**What to do**
Please return all lines from the records below that include the string "Laws".

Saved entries
-- ==== Sys2Proof/Laws/FramesC.lean ====
section
/-!
SUPPORT. The frames of Estimator, Plans, Rings, Watchdog, Deal, Commit, Records: what each definition leaves unchanged.
-/
namespace Sys2Proof.Machine

set_option Elab.async false

theorem State.setEstFlag_leaves {W : List Span} {L : List Part} {org s : State} (b : Nat) (on : Bool) (h : Leaves W L org s)
    (hW : Inside (one ESTIMATOR_STATUS.EST_FLAGS :: []) W) :
    Leaves W L org (State.setEstFlag s b on) := by
  delta State.setEstFlag
  repeat' first
    | with_reducible assumption
    | with_reducible apply State.setBit_leaves
    | (with_unfolding_none refine hW.covers ?_; repeat first | with_unfolding_none exact Covered.here | with_unfolding_none exact ESTIMATOR_STATUS.EST_FLAGS_in | with_unfolding_none refine Covered.next ?_)

theorem State.raiseEst_leaves {W : List Span} {L : List Part} {org s : State} (k : Kind) (fields : List (Nat × Int)) (h : Leaves W L org s) (hL : Within ([.collector] : List Part) L) :
    Leaves W L org (State.raiseEst s k fields) := by
  delta State.raiseEst
  repeat' first
    | with_reducible assumption
    | with_reducible apply State.raise_leaves
    | (with_reducible refine Within.trans ?_ hL; decide +kernel)

theorem State.countCharge_leaves {W : List Span} {L : List Part} {org s : State} (code : Int) (h : Leaves W L org s)
    (hW : Inside (anyKey :: []) W) :
    Leaves W L org (State.countCharge s code) := by
  delta State.countCharge
  repeat' first
    | with_reducible assumption
    | with_reducible apply State.set_leaves
    | with_reducible apply State.setN_leaves
    | (with_unfolding_none refine hW.covers ?_; repeat first | with_unfolding_none exact dyn_in | with_unfolding_none refine Covered.next ?_)
    | (extract_lets +onlyGivenNames letX; have letT : True := (by clear_value letX; guard_hyp letX : State; trivial); clear letT; refine Leaves.cut (W := W) (L := L) (r := org) (v := letX) ?_ (fun letH => ?_); (focus subst letX); rotate_left; clear_value letX; revert letX; intro _ _)
    | (extract_lets +onlyGivenNames letX; clear_value letX; revert letX; intro _)
    | with_reducible refine Leaves.ite ?_ ?_

theorem State.battOverrange_leaves {W : List Span} {L : List Part} {org s : State} (code : Int) (h : Leaves W L org s)
    (hW : Inside (one ESTIMATOR_STATUS.EST_FLAGS :: one EST_OVER :: one EST_OVER_AT :: []) W) (hL : Within ([.collector] : List Part) L) :
    Leaves W L org (State.battOverrange s code) := by
  delta State.battOverrange
  repeat' first
    | with_reducible assumption
    | with_reducible apply State.setN_leaves
    | with_reducible apply State.setEstFlag_leaves
    | with_reducible apply State.raiseEst_leaves
    | (with_unfolding_none refine hW.covers ?_; repeat first | with_unfolding_none exact Covered.here | with_unfolding_none exact EST_OVER_in | with_unfolding_none exact EST_OVER_AT_in | with_unfolding_none refine Covered.next ?_)
    | with_unfolding_none apply hW.sub (inBoth inNil)
    | with_unfolding_none apply hW.sub (inNil)
    | (with_reducible refine Within.trans ?_ hL; decide +kernel)
    | (extract_lets +onlyGivenNames letX; have letT : True := (by clear_value letX; guard_hyp letX : State; trivial); clear letT; refine Leaves.cut (W := W) (L := L) (r := org) (v := letX) ?_ (fun letH => ?_); (focus subst letX); rotate_left; clear_value letX; revert letX; intro _ _)
    | with_reducible refine Leaves.ite ?_ ?_

theorem State.battExtremes_leaves {W : List Span} {L : List Part} {org s : State} (i : Int) (h : Leaves W L org s)
    (hW : Inside (one REC_I_MAX :: one REC_I_MIN :: []) W) :
    Leaves W L org (State.battExtremes s i) := by
  delta State.battExtremes
  repeat' first
    | with_reducible assumption
    | with_reducible apply State.set_leaves
    | (with_unfolding_none refine hW.covers ?_; repeat first | with_unfolding_none exact Covered.here | with_unfolding_none exact REC_I_MAX_in | with_unfolding_none exact REC_I_MIN_in | with_unfolding_none refine Covered.next ?_)

theorem State.battMeans_leaves {W : List Span} {L : List Part} {org s : State} (i : Int) (h : Leaves W L org s)
    (hW : Inside (one ESTIMATOR_STATUS.I_BATT :: one EST_MS_CNT :: one EST_MS_SUM :: one REC_I_MAX :: one REC_I_MIN :: []) W) :
    Leaves W L org (State.battMeans s i) := by
  delta State.battMeans
  repeat' first
    | with_reducible assumption
    | with_reducible apply State.set_leaves
    | with_reducible apply State.setN_leaves
    | with_reducible apply State.battExtremes_leaves
    | (with_unfolding_none refine hW.covers ?_; repeat first | with_unfolding_none exact Covered.here | with_unfolding_none exact ESTIMATOR_STATUS.I_BATT_in | with_unfolding_none exact EST_MS_CNT_in | with_unfolding_none exact EST_MS_SUM_in | with_unfolding_none refine Covered.next ?_)
    | with_unfolding_none apply hW.sub (inSkip (inSkip (inSkip (inBoth (inBoth inNil)))))
    | (extract_lets +onlyGivenNames letX; have letT : True := (by clear_value letX; guard_hyp letX : State; trivial); clear letT; refine Leaves.cut (W := W) (L := L) (r := org) (v := letX) ?_ (fun letH => ?_); (focus subst letX); rotate_left; clear_value letX; revert letX; intro _ _)
    | (extract_lets +onlyGivenNames letX; clear_value letX; revert letX; intro _)
    | with_reducible refine Leaves.ite ?_ ?_

theorem State.sigmaSample_leaves {W : List Span} {L : List Part} {org s : State} (raw : Int) (h : Leaves W L org s)
    (hW : Inside (anyKey :: []) W) (hL : Within ([.collector] : List Part) L) :
    Leaves W L org (State.sigmaSample s raw) := by
  delta State.sigmaSample
  repeat' first
    | with_reducible assumption
    | with_reducible apply State.set_leaves
    | with_reducible apply State.setN_leaves
    | with_reducible apply State.battOverrange_leaves
    | with_reducible apply State.countCharge_leaves
    | with_reducible apply State.battMeans_leaves
    | (with_unfolding_none refine hW.covers ?_; repeat first | with_unfolding_none exact dyn_in | with_unfolding_none refine Covered.next ?_)
    | with_unfolding_none apply hW.sub (inAny)
    | (with_reducible refine Within.trans ?_ hL; decide +kernel)
    | (extract_lets +onlyGivenNames letX; have letT : True := (by clear_value letX; guard_hyp letX : State; trivial); clear letT; refine Leaves.cut (W := W) (L := L) (r := org) (v := letX) ?_ (fun letH => ?_); (focus subst letX); rotate_left; clear_value letX; revert letX; intro _ _)
    | (extract_lets +onlyGivenNames letX; clear_value letX; revert letX; intro _)
    | with_reducible refine Leaves.ite ?_ ?_
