-- ==== Sys2Proof/Laws/FramesD.lean ====
section
/-!
SUPPORT. The frames of Security, Reads, Dma, CanBus, Tenants, TwoWire, Hk, Thermal, Keep, Power, Link, Reset: what each definition leaves unchanged.
-/
namespace Sys2Proof.Machine

set_option Elab.async false

theorem State.raiseSecurity_leaves {W : List Span} {L : List Part} {org s : State} (k : Kind) (t : Nat) (fields : List (Nat × Int)) (h : Leaves W L org s) (hL : Within ([.collector] : List Part) L) :
    Leaves W L org (State.raiseSecurity s k t fields) := by
  delta State.raiseSecurity
  repeat' first
    | with_reducible assumption
    | with_reducible apply State.raise_leaves
    | (with_reducible refine Within.trans ?_ hL; decide +kernel)

theorem State.attest_leaves {W : List Span} {L : List Part} {org s : State} (t : Nat) (challenge : List Byte) (h : Leaves W L org s)
    (hW : Inside (one (ATTEST_CONTROL.ATTEST_STATE t) :: []) W) (hL : Within ([.signing] : List Part) L) :
    Leaves W L org (State.attest s t challenge) := by
  delta State.attest
  repeat' first
    | with_reducible assumption
    | with_reducible apply State.setN_leaves
    | (with_unfolding_none refine hW.covers ?_; repeat first | with_unfolding_none exact Covered.here | with_unfolding_none refine Covered.next ?_)
    | (extract_lets +onlyGivenNames letX; have letT : True := (by clear_value letX; guard_hyp letX : State; trivial); clear letT; refine Leaves.cut (W := W) (L := L) (r := org) (v := letX) ?_ (fun letH => ?_); (focus subst letX); rotate_left; clear_value letX; revert letX; intro _ _)
    | (extract_lets +onlyGivenNames letX; have letT : True := (by clear_value letX; revert letX; with_reducible exact Keeps.isPair); clear letT; refine Leaves.cut (W := W) (L := L) (r := org) (v := letX.2) ?_ (fun letH => ?_); (focus subst letX); rotate_left; clear_value letX; revert letX; intro _ _)
    | (extract_lets +onlyGivenNames letX; clear_value letX; revert letX; intro _)
    | with_reducible refine Leaves.update ?_ ?_ ?_ ?_ ?_ ?_ ?_ ?_ ?_ ?_ ?_ ?_ ?_ ?_ ?_ ?_ ?_ ?_ ?_
    | with_reducible exact Or.inl rfl
    | with_reducible exact Or.inr (hL _ (by decide +kernel))

theorem State.draw_leaves {W : List Span} {L : List Part} {org s : State} (h : Leaves W L org s) (hL : Within ([.free] : List Part) L) :
    Leaves W L org (State.draw s).2 := by
  delta State.draw
  repeat' first
    | with_reducible assumption
    | with_reducible refine Leaves.iteP ?_ ?_
    | with_reducible refine Leaves.update ?_ ?_ ?_ ?_ ?_ ?_ ?_ ?_ ?_ ?_ ?_ ?_ ?_ ?_ ?_ ?_ ?_ ?_ ?_
    | with_reducible exact Or.inl rfl
    | with_reducible exact Or.inr (hL _ (by decide +kernel))

theorem State.attested_leaves {W : List Span} {L : List Part} {org s : State} (h : Leaves W L org s)
    (hW : Inside (each ATTEST_CONTROL.ATTESTATION :: each ATTEST_CONTROL.ATTEST_STATE :: one SECURITY_STATUS.SIGNATURES :: []) W) (hL : Within ([.collector, .free, .signing] : List Part) L) :
    Leaves W L org (State.attested s) := by
  delta State.attested
  repeat' first
    | with_reducible assumption
    | with_reducible apply State.setN_leaves
    | with_reducible apply State.wrapCount_leaves
    | with_reducible apply State.setBlob_leaves
    | with_reducible apply State.draw_leaves
    | with_reducible apply State.raiseSecurity_leaves
    | (with_unfolding_none refine hW.covers ?_; repeat first | with_unfolding_none exact Covered.here | with_unfolding_none exact ATTEST_CONTROL.ATTESTATION_in | with_unfolding_none exact ATTEST_CONTROL.ATTEST_STATE_in | with_unfolding_none exact SECURITY_STATUS.SIGNATURES_in | with_unfolding_none refine Covered.next ?_)
    | with_unfolding_none apply hW.sub (inNil)
    | (with_reducible refine Within.trans ?_ hL; decide +kernel)
    | (extract_lets +onlyGivenNames letX; have letT : True := (by clear_value letX; guard_hyp letX : State; trivial); clear letT; refine Leaves.cut (W := W) (L := L) (r := org) (v := letX) ?_ (fun letH => ?_); (focus subst letX); rotate_left; clear_value letX; revert letX; intro _ _)
    | (extract_lets +onlyGivenNames letX; have letT : True := (by clear_value letX; revert letX; with_reducible exact Keeps.isPair); clear letT; refine Leaves.cut (W := W) (L := L) (r := org) (v := letX.2) ?_ (fun letH => ?_); (focus subst letX); rotate_left; clear_value letX; revert letX; intro _ _)
    | (extract_lets +onlyGivenNames letX; clear_value letX; revert letX; intro _)
    | with_reducible refine Leaves.iteP ?_ ?_
    | split
    | with_reducible refine Leaves.update ?_ ?_ ?_ ?_ ?_ ?_ ?_ ?_ ?_ ?_ ?_ ?_ ?_ ?_ ?_ ?_ ?_ ?_ ?_
    | with_reducible exact Or.inl rfl
    | with_reducible exact Or.inr (hL _ (by decide +kernel))
    | with_reducible refine Leaves.ofPair (by assumption) ?_

theorem State.sessionEnd_leaves {W : List Span} {L : List Part} {org s : State} (t cause : Nat) (h : Leaves W L org s)
    (hW : Inside (one (KEY_DH t) :: one (KEY_HD t) :: one (SESSION_CONTROL.SESSION_STATE t) :: one (SESSION_ID t) :: []) W) (hL : Within ([.collector, .signing] : List Part) L) :
    Leaves W L org (State.sessionEnd s t cause) := by
  delta State.sessionEnd
  repeat' first
    | with_reducible assumption
    | with_reducible apply State.setN_leaves
    | with_reducible apply State.setBlob_leaves
    | with_reducible apply State.raiseSecurity_leaves
    | (with_unfolding_none refine hW.covers ?_; repeat first | with_unfolding_none exact Covered.here | with_unfolding_none refine Covered.next ?_)
    | with_unfolding_none apply hW.sub (inNil)
    | (with_reducible refine Within.trans ?_ hL; decide +kernel)
    | (extract_lets +onlyGivenNames letX; have letT : True := (by clear_value letX; guard_hyp letX : State; trivial); clear letT; refine Leaves.cut (W := W) (L := L) (r := org) (v := letX) ?_ (fun letH => ?_); (focus subst letX); rotate_left; clear_value letX; revert letX; intro _ _)
    | (extract_lets +onlyGivenNames letX; clear_value letX; revert letX; intro _)
    | with_reducible refine Leaves.ite ?_ ?_
    | with_reducible refine Leaves.update ?_ ?_ ?_ ?_ ?_ ?_ ?_ ?_ ?_ ?_ ?_ ?_ ?_ ?_ ?_ ?_ ?_ ?_ ?_
    | with_reducible exact Or.inl rfl
    | with_reducible exact Or.inr (hL _ (by decide +kernel))

theorem State.sessionOpen_leaves {W : List Span} {L : List Part} {org s : State} (t : Nat) (hostKey : List Byte) (h : Leaves W L org s)
    (hW : Inside (one (KEY_DH t) :: one (KEY_HD t) :: one (SESSION_CONTROL.SESSION_STATE t) :: one (SESSION_ID t) :: []) W) (hL : Within ([.collector, .signing] : List Part) L) :
    Leaves W L org (State.sessionOpen s t hostKey) := by
  delta State.sessionOpen
  repeat' first
    | with_reducible assumption
    | with_reducible apply State.setN_leaves
    | with_reducible apply State.sessionEnd_leaves
    | (with_unfolding_none refine hW.covers ?_; repeat first | with_unfolding_none exact Covered.here | with_unfolding_none refine Covered.next ?_)
    | with_unfolding_none apply hW.sub (inBoth (inBoth (inBoth (inBoth inNil))))
    | (with_reducible refine Within.trans ?_ hL; decide +kernel)
    | (extract_lets +onlyGivenNames letX; have letT : True := (by clear_value letX; guard_hyp letX : State; trivial); clear letT; refine Leaves.cut (W := W) (L := L) (r := org) (v := letX) ?_ (fun letH => ?_); (focus subst letX); rotate_left; clear_value letX; revert letX; intro _ _)
    | with_reducible refine Leaves.update ?_ ?_ ?_ ?_ ?_ ?_ ?_ ?_ ?_ ?_ ?_ ?_ ?_ ?_ ?_ ?_ ?_ ?_ ?_
    | with_reducible exact Or.inl rfl
    | with_reducible exact Or.inr (hL _ (by decide +kernel))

**Your response**
-- ==== Sys2Proof/Laws/FramesC.lean ====
-- ==== Sys2Proof/Laws/FramesD.lean ====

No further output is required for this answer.